Task statement -
Go to the line in the entries below that holds "init : Bool" and repeat exactly from there through the line that holds "hardware is a response", inclusive.

Data for the task -
-- ==== Sys2Proof/Machine/State.lean ====
section
/-! DEFINITION. The machine's state as plain data, its reset value, and the reasons a step can stop.

The block's own state is `w`, `cur` and `init`, 833 bits and nothing else (R27). `input` and `out` are the two streams
of the transaction-level interface (R40): the host's step has no other input or output (log entry 1). -/

namespace Sys2Proof.Machine

/-- One item the host presents: a word of the command stream (R60), or the reset event (R170), which is no command
and arrives between words (log entry 3). -/
inductive HostEvent where
  | word (w : Word)
  | reset
deriving DecidableEq, Repr

/-- The three faults of the hardware (R140). A fault is a response of the block and not a stop of the machine: the
block goes on with the next command (R141, R148). -/
inductive Trap where
  /-- raised by NEXT, NEXT31 and NEXTF with `INIT = 0` (R141) -/
  | uninitializedGenerator
  /-- raised by an illegal header word (R142) -/
  | illegalCommand
  /-- raised by NEXT, NEXT31 and NEXTF with `INIT = 1` and `CUR > 24` (R143) -/
  | cursorOutOfRange
deriving DecidableEq, Repr

/-- One response (R72): data words follow only the status OK, so a faulting response has none by its type. -/
inductive Response where
  | ok (data : List Word)
  | fault (trap : Trap)
deriving DecidableEq, Repr

/-- The state of the machine. -/
structure State where
  /-- the word file `W[0..24]` (R20) -/
  w : WordFile
  /-- the cursor `CUR` (R23) -/
  cur : Word
  /-- the initialized flag `INIT` (R25) -/
  init : Bool
  /-- the command stream not yet consumed, with the host's reset events between its words (R40, R60, R170) -/
  input : List HostEvent
  /-- the response stream, oldest first (R40, R72) -/
  out : List Response
deriving DecidableEq, Repr

/-- The reasons for which a step could stop with a fault: none. Every fault this spec gives the hardware is a response
after which the block goes on (R147, R148), so it is a next state (log entry 6). No definition raises one; safe. -/
inductive Fault where
deriving DecidableEq, Repr

/-- The reasons for which a step could be refused. -/
inductive Refusal where
  /-- Raised only by an arm of `exec` whose instruction has no meaning yet; there is no such arm. Safe: nothing can be
  proved of an instruction that is refused. -/
  | notModelled (mnemonic : String)
deriving DecidableEq, Repr

/-- The machine right after the reset of power-up: `W` all zero, `CUR = 0`, `INIT = 0` (R32, R171). That both streams
are empty is a DESIGN CHOICE (log entry 4). -/
def State.reset : State :=
  { w := WordFile.zero, cur := 0, init := false, input := [], out := [] }

end Sys2Proof.Machine
end

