-- ==== Sys2Proof/Machine/Core.lean ====
section
/-! DEFINITION. The machine as the host runs it. -/

def Sys2Proof.core : Host.Core := { State := Sys2Proof.Machine.State, Fault := Sys2Proof.Machine.Fault, Refusal := Sys2Proof.Machine.Refusal, step := Sys2Proof.Machine.step, reset := Sys2Proof.Machine.State.reset }
end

Answer area -
  init : Bool
  /-- the command stream not yet consumed, with the host's reset events between its words (R40, R60, R170) -/
  input : List HostEvent
  /-- the response stream, oldest first (R40, R72) -/
  out : List Response
deriving DecidableEq, Repr

/-- The reasons for which a step could stop with a fault: none. Every fault this spec gives the hardware is a response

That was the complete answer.